_TASK:_
Go through the entries below and pick out every line with "outside".

_ENTRIES PROVIDED:_

-- ==== Sys2Proof/Config.lean ====
section
/-! DEFINITION. The parameters of the model (R5) as plain data, and the values the spec leaves to the outside as
uninterpreted constants.

`Config` is a field of the state that no rule writes (R48), so a statement over all states is one over all parameters
(log 3). The `opaque` constants have no body: nothing can be proved of their values (logs 7, 9, 10, 11). -/

namespace Sys2Proof

/-! ### Tasks -/

/-- The task variants (R41, R355): the thirteen bindings D00 lists, and any other variant a slot may be bound to
(log 27). -/
inductive Variant where
  | emulator | diskSector | diskWord | displayWord | displayHorizontal | displayVertical | cursor | memoryRefresh
  | ethernet | orbitA | orbitB | tridentInput | tridentOutput
  | other (n : Nat)
  deriving DecidableEq, Repr

/-! ### The control store -/

/-- Control-store banks (R260). -/
inductive Bank where
  | rom0 | rom1 | ram0 | ram1 | ram2
  deriving DecidableEq, Repr

/-- `CS_CONFIG` (R261). -/
inductive CsConfig where
  | toggle2 | split3 | ram5
  deriving DecidableEq, Repr

/-- Whether a bank exists in a configuration (R261). -/
def CsConfig.hasBank : CsConfig → Bank → Bool
  | .toggle2, .rom0 | .toggle2, .ram0 => true
  | .toggle2, _ => false
  | .split3, .rom0 | .split3, .rom1 | .split3, .ram0 => true
  | .split3, _ => false
  | .ram5, _ => true

/-! ### The memory bus -/

/-- The two timing variants of the memory bus (R5 `MEM_TIMING`, R77, R227). -/
inductive TimingVariant where
  | variantA | variantB
  deriving DecidableEq, Repr

/-- The double-word partner of an address (R74): the functions of the two default tables, or any other function, which a
replaced record may have (R78), as a table of its values (log 35). -/
inductive Partner where
  /-- `a OR 1`. -/
  | orOne
  /-- `a XOR 1`. -/
  | xorOne
  /-- The value at each listed address, the first entry counting; elsewhere the address itself. -/
  | table (rows : List (Word × Word))
  deriving DecidableEq, Repr

/-- What the first or the second word's cycle window is (R71, R72). -/
inductive Window where
  | first | second
  deriving DecidableEq, Repr

/-- The timing record (R78). A cycle that a window list does not name is `Fatal` for a read and `Mistimed` for a store. -/
structure MemTiming where
  variant : TimingVariant
  tRead1 : Nat
  tRead2 : Nat
  tClose : Nat
  /-- `none` is the table's "never". -/
  tSecondIdle : Option Nat
  readyReadAfter : Nat
  readyStoreAfter : Nat
  partner : Partner
  readWindow : List (Nat × Window)
  storeWindow : List (Nat × Window)
  deriving DecidableEq, Repr

/-- The default table of `VariantA` (R78). -/
def MemTiming.variantA : MemTiming :=
  { variant := .variantA, tRead1 := 4, tRead2 := 5, tClose := 7, tSecondIdle := none, readyReadAfter := 4
    readyStoreAfter := 4, partner := .orOne, readWindow := [(5, .first), (6, .second)]
    storeWindow := [(5, .first), (6, .second)] }

/-- The default table of `VariantB` (R78). -/
def MemTiming.variantB : MemTiming :=
  { variant := .variantB, tRead1 := 3, tRead2 := 4, tClose := 5, tSecondIdle := some 6, readyReadAfter := 4
    readyStoreAfter := 2, partner := .xorOne, readWindow := [], storeWindow := [(3, .first), (4, .second)] }

/-- What stands behind a claimed address range (R75). -/
inductive DeviceKind where
  /-- The main memory, whose words the model holds. -/
  | mainMemory
  /-- A device outside the CORE; its reads are answered by an oracle (R75, log 10). -/
  | external (id : Nat)
  deriving DecidableEq, Repr

/-- A device and the address range it claims, both ends included (R75). -/
structure DeviceRange where
  lo : Word
  hi : Word
  kind : DeviceKind
  deriving DecidableEq, Repr

/-- Whether the range claims an address. -/
def DeviceRange.claims (d : DeviceRange) (a : Word) : Bool :=
  d.lo.ule a && a.ule d.hi

/-! ### The hook table (R240)

A hook is a list of acts, each one of the effects R46 and R240 permit. The table gives, for a variant and a call site,
either a fixed list (plain data, so that it runs) or `free`: the list that the uninterpreted `Config.hookActs` computes
from everything the hook sees (log 7). -/

/-- The call sites of R240. A site that a code selects carries the code. -/
inductive HookSite where
  | f2Early (f : F2Code)
  | busSource (b : BusSource)
  | f2PostBus (f : F2Code)
  | f1Early (f : F1Code)
  | f1Late (f : F1Code)
  | f2Late (f : F2Code)
  | f2AfterShift (f : F2Code)
  | onBlock
  | onTaskSwitch
  | onSoftReset
  | wakeupPolicy
  | blockPolicy
  deriving DecidableEq, Repr

/-- A 16-bit value an act uses: a number, or something the hook sees. -/
inductive HookVal where
  | const (w : Word)
  | bus | alu | shOut
  | ir
  /-- The word the hook's last `readMD` returned. -/
  | md
  /-- `S[RB[t]][rsel]`, for a RAM-resident task only (R21), where the hook is given `rsel`. -/
  | sReg
  deriving DecidableEq, Repr

/-- A bit an act uses. -/
inductive HookBit where
  | const (b : Bool)
  | aluCarry | dnsCarry
  deriving DecidableEq, Repr

/-- The shifter's modifiers (R171). -/
inductive ShMod where
  | none | magic | novaStyle
  deriving DecidableEq, Repr

/-- One effect of a hook: a wire of R240, a state item of R46, or a call R46 permits. -/
inductive HookAct where
  | setRsel (v : HookVal)
  | setBus (v : HookVal)
  | raiseLoadS
  | setLoadR (b : Bool)
  | orNext (v : HookVal)
  | setShMod (m : ShMod)
  | needShifter
  | setHs (n : Nat)
  | setR (i : Reg) (v : HookVal)
  | setS (i : Reg) (v : HookVal)
  | setIr (v : HookVal)
  | setSkip (b : HookBit)
  | setDnsCarry (b : HookBit)
  | setRmr (v : HookVal)
  | setRb (b : BitVec 3)
  | setSwMode (b : Bool)
  | setRdRam (b : Bool)
  | setWrtRam (b : Bool)
  /-- `Bus.LoadMAR`. The flag is the hook's own under `VariantB` and 0 under `VariantA` (R77, log 32). -/
  | loadMAR (v : HookVal) (xm : Bool)
  | readMD
  | loadMD (v : HookVal)
  | wakeupTask (s : Slot)
  | blockTask (s : Slot)
  /-- `SoftReset()`. Called by an `onSoftReset` hook, `depth` is how deep further calls may nest in this one: a call that
  returns has such a depth, and the depth bounds the nest (log 23). Called elsewhere, it has no meaning. -/
  | softReset (depth : Nat)
  /-- Set or clear the slot's own WAKEUP: the policies of R354 only. -/
  | setWakeup (b : Bool)
  deriving DecidableEq, Repr

/-- What a variant defines at a site. -/
inductive HookEntry where
  | acts (as : List HookAct)
  | free
  deriving DecidableEq, Repr

/-- A row of the hook table. -/
structure HookRow where
  variant : Variant
  site : HookSite
  entry : HookEntry
  deriving DecidableEq, Repr

/-! ### The configuration -/

/-- The parameters of R5. -/
structure Config where
  csConfig : CsConfig
  memTiming : MemTiming
  /-- `TASK_SLOT` (R41): absent, or the variant bound to the slot. -/
  slots : Vector (Option Variant) 16
  /-- `RAMTASK` (R36) of the slots other than the emulator's, for which it is true (R5). -/
  ramTask : Vector Bool 16
  /-- `ROM_IMAGE` (R262), the bytes of ROM0 and ROM1. -/
  romImage : List (Nat × BitVec 8)
  /-- `CONST_ROM` (R44), the bytes of the 256 words. -/
  constRom : List (Nat × BitVec 8)
  /-- `RAM_XOR_MASK` (R274). -/
  ramXorMask : MicroWord
  devices : List DeviceRange
  hooks : List HookRow
  /-- The reset values of HS (R46). -/
  hsReset : Vector Nat 16
  deriving DecidableEq, Repr

/-- The defaults of `95_test_vectors.md`: the emulator in slot 0 and no other task, `Toggle2`, `VariantB`, RAM-resident
slot 0, no hooks, every unnamed constant and cell 0, main memory claiming every address (log 4). -/
def Config.default : Config :=
  { csConfig := .toggle2
    memTiming := .variantB
    slots := (Vector.replicate 16 none).set 0 (some .emulator)
    ramTask := (Vector.replicate 16 false).set 0 true
    romImage := []
    constRom := []
    ramXorMask := 0x00088400
    devices := [{ lo := 0, hi := 0xFFFF, kind := .mainMemory }]
    hooks := []
    hsReset := Vector.replicate 16 0 }

/-! ### Uninterpreted constants -/

/-- `MouseBits()` (R197): the answer of the mouse and keyset, for the n-th question asked of an oracle (log 9). -/
opaque Config.mouseBits : Nat → BitVec 4

/-- What an external device answers to a read (R75): the number of the question, the device, the address, the task and
the extended-memory flag (log 10). -/
opaque Config.deviceRead : Nat → Nat → Word → Slot → Bool → Word

/-- The contract calls an external device makes while it serves an access (R73, R350): `true` is `WakeupTask`, `false` is
`BlockTask`. The last argument is the word written, none for a read (log 10). -/
opaque Config.deviceCalls : Nat → Nat → Word → Slot → Bool → Option Word → List (Bool × Slot)

/-- `SWMODE_TABLE[Ram5]` (R273): which of the four other banks a bank moves to, from the bank and the next address
(log 11). -/
opaque Config.ram5Pick : Bank → Addr → BitVec 2

end Sys2Proof
end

_YOUR SOLUTION:_
/-! DEFINITION. The parameters of the model (R5) as plain data, and the values the spec leaves to the outside as
  /-- A device outside the CORE; its reads are answered by an oracle (R75, log 10). -/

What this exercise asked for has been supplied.